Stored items

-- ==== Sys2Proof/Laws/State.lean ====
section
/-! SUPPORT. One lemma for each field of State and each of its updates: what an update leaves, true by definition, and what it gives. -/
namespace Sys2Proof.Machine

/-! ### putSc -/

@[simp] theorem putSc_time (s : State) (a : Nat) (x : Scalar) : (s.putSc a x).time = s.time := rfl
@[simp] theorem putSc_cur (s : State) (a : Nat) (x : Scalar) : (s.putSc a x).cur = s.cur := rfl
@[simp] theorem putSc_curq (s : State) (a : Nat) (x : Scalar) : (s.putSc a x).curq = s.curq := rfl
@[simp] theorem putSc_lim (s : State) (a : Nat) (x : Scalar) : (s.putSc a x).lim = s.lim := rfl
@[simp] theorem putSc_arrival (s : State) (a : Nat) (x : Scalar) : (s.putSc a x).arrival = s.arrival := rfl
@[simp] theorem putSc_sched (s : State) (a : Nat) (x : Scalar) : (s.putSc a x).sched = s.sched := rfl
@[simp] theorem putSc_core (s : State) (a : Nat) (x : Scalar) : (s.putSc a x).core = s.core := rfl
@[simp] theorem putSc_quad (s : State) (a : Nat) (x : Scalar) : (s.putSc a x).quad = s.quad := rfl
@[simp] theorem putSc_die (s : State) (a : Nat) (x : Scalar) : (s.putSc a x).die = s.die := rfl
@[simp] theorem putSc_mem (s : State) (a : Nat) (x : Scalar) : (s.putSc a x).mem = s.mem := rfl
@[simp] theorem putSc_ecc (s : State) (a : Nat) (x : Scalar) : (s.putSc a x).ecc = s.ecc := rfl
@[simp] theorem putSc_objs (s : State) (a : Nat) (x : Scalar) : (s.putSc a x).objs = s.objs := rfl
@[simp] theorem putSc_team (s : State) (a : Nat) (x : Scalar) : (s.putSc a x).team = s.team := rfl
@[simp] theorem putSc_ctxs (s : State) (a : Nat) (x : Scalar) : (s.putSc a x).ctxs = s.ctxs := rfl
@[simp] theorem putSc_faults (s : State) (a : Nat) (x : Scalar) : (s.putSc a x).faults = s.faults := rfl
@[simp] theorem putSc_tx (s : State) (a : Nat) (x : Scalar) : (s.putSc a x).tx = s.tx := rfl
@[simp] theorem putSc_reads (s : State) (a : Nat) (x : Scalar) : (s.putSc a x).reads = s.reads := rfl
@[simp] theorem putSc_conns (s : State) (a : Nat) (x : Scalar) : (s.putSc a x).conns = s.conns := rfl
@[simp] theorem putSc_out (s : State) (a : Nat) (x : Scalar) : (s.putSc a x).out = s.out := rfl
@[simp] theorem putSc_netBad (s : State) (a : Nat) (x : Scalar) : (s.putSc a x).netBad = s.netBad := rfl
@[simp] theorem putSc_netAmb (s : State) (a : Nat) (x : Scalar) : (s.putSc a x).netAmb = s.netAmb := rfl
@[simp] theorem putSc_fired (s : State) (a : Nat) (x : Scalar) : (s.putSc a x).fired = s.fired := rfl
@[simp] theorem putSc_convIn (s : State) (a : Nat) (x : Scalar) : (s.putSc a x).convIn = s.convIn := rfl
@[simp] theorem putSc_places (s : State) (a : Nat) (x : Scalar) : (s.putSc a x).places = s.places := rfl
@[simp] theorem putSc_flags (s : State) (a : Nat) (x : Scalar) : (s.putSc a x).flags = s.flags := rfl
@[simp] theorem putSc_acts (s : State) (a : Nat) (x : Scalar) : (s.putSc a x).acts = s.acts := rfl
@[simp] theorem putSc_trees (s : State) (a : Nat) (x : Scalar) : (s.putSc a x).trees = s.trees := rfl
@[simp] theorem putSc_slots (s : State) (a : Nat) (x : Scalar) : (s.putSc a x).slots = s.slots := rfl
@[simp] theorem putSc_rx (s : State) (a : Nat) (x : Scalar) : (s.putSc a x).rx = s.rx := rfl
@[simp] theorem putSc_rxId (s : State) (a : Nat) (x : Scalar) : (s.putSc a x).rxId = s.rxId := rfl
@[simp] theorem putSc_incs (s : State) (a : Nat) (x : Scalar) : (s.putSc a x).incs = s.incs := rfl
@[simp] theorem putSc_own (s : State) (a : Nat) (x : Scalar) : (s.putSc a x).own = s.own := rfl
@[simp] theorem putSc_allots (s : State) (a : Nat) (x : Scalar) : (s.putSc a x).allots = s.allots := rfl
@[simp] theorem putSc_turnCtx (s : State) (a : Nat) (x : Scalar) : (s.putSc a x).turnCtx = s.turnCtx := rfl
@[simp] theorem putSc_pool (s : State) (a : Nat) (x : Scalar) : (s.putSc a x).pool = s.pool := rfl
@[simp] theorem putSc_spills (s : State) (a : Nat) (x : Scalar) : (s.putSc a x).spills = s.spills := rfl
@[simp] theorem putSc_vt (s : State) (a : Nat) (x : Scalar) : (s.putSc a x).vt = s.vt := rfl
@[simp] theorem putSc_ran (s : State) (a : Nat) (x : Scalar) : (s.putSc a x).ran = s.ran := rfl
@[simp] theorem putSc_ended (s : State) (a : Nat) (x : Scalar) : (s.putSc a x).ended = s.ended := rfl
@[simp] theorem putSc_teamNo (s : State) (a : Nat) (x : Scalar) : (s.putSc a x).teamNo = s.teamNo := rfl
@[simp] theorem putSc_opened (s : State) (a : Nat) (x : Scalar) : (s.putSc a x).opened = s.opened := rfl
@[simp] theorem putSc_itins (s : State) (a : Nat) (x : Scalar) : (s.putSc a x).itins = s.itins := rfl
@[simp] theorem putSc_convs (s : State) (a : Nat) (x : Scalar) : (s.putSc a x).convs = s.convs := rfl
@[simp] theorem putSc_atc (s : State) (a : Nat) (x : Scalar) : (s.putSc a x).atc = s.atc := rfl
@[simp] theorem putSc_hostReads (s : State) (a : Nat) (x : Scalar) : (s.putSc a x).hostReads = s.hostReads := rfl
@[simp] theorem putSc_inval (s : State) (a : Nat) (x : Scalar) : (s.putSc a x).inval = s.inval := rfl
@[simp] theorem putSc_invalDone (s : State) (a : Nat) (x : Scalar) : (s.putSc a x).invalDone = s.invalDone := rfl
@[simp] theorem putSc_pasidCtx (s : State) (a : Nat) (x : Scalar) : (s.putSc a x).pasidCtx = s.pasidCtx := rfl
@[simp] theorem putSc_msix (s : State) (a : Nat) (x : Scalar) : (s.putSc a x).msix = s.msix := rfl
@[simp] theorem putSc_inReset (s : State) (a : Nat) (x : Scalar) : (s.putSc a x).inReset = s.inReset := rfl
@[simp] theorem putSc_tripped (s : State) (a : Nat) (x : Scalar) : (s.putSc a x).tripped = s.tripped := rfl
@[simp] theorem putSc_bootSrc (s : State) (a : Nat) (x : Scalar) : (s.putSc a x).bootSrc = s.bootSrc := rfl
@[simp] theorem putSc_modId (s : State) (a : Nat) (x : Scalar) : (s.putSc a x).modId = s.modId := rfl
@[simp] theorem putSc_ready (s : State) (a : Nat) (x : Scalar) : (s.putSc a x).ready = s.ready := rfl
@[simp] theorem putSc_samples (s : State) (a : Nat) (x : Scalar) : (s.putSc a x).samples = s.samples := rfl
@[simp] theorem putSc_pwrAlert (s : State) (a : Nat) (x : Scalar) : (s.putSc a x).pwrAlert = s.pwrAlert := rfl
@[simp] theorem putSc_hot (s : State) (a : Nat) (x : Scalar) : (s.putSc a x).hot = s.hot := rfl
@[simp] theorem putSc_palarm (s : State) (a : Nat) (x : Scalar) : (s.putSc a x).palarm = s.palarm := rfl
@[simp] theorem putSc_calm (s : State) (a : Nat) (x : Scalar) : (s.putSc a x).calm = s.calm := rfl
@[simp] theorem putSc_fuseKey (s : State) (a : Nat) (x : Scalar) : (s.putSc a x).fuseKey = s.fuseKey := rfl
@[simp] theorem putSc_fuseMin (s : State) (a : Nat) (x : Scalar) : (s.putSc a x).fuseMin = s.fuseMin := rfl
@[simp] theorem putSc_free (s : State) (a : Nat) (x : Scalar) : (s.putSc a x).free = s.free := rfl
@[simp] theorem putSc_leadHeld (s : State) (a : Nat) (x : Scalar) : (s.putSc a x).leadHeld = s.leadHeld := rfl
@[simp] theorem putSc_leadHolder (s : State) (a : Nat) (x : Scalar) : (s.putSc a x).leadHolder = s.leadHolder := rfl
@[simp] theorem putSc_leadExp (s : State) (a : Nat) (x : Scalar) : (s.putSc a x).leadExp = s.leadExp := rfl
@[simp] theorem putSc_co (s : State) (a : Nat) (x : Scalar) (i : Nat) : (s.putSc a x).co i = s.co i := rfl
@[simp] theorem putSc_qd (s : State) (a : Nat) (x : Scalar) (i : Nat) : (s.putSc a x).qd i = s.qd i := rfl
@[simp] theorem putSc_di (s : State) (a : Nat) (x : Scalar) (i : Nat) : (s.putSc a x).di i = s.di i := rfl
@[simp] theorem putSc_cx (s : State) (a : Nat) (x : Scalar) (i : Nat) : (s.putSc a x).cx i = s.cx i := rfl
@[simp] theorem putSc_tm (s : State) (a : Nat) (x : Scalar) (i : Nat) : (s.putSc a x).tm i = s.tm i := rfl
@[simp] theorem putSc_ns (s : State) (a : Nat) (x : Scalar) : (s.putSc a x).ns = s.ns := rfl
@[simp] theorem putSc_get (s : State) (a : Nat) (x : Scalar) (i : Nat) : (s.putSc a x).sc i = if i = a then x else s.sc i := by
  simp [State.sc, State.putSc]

* _Directions for this task_: What do the lines above say from the one containing "s.rxId := rfl" down to the one containing "s.hostReads := rfl"? Return them exactly, both end lines included, and only them.

* _Output of the task_:
@[simp] theorem putSc_rxId (s : State) (a : Nat) (x : Scalar) : (s.putSc a x).rxId = s.rxId := rfl
@[simp] theorem putSc_incs (s : State) (a : Nat) (x : Scalar) : (s.putSc a x).incs = s.incs := rfl
@[simp] theorem putSc_own (s : State) (a : Nat) (x : Scalar) : (s.putSc a x).own = s.own := rfl
@[simp] theorem putSc_allots (s : State) (a : Nat) (x : Scalar) : (s.putSc a x).allots = s.allots := rfl
@[simp] theorem putSc_turnCtx (s : State) (a : Nat) (x : Scalar) : (s.putSc a x).turnCtx = s.turnCtx := rfl
@[simp] theorem putSc_pool (s : State) (a : Nat) (x : Scalar) : (s.putSc a x).pool = s.pool := rfl
@[simp] theorem putSc_spills (s : State) (a : Nat) (x : Scalar) : (s.putSc a x).spills = s.spills := rfl
@[simp] theorem putSc_vt (s : State) (a : Nat) (x : Scalar) : (s.putSc a x).vt = s.vt := rfl
@[simp] theorem putSc_ran (s : State) (a : Nat) (x : Scalar) : (s.putSc a x).ran = s.ran := rfl
@[simp] theorem putSc_ended (s : State) (a : Nat) (x : Scalar) : (s.putSc a x).ended = s.ended := rfl
@[simp] theorem putSc_teamNo (s : State) (a : Nat) (x : Scalar) : (s.putSc a x).teamNo = s.teamNo := rfl
@[simp] theorem putSc_opened (s : State) (a : Nat) (x : Scalar) : (s.putSc a x).opened = s.opened := rfl
@[simp] theorem putSc_itins (s : State) (a : Nat) (x : Scalar) : (s.putSc a x).itins = s.itins := rfl
@[simp] theorem putSc_convs (s : State) (a : Nat) (x : Scalar) : (s.putSc a x).convs = s.convs := rfl
@[simp] theorem putSc_atc (s : State) (a : Nat) (x : Scalar) : (s.putSc a x).atc = s.atc := rfl
@[simp] theorem putSc_hostReads (s : State) (a : Nat) (x : Scalar) : (s.putSc a x).hostReads = s.hostReads := rfl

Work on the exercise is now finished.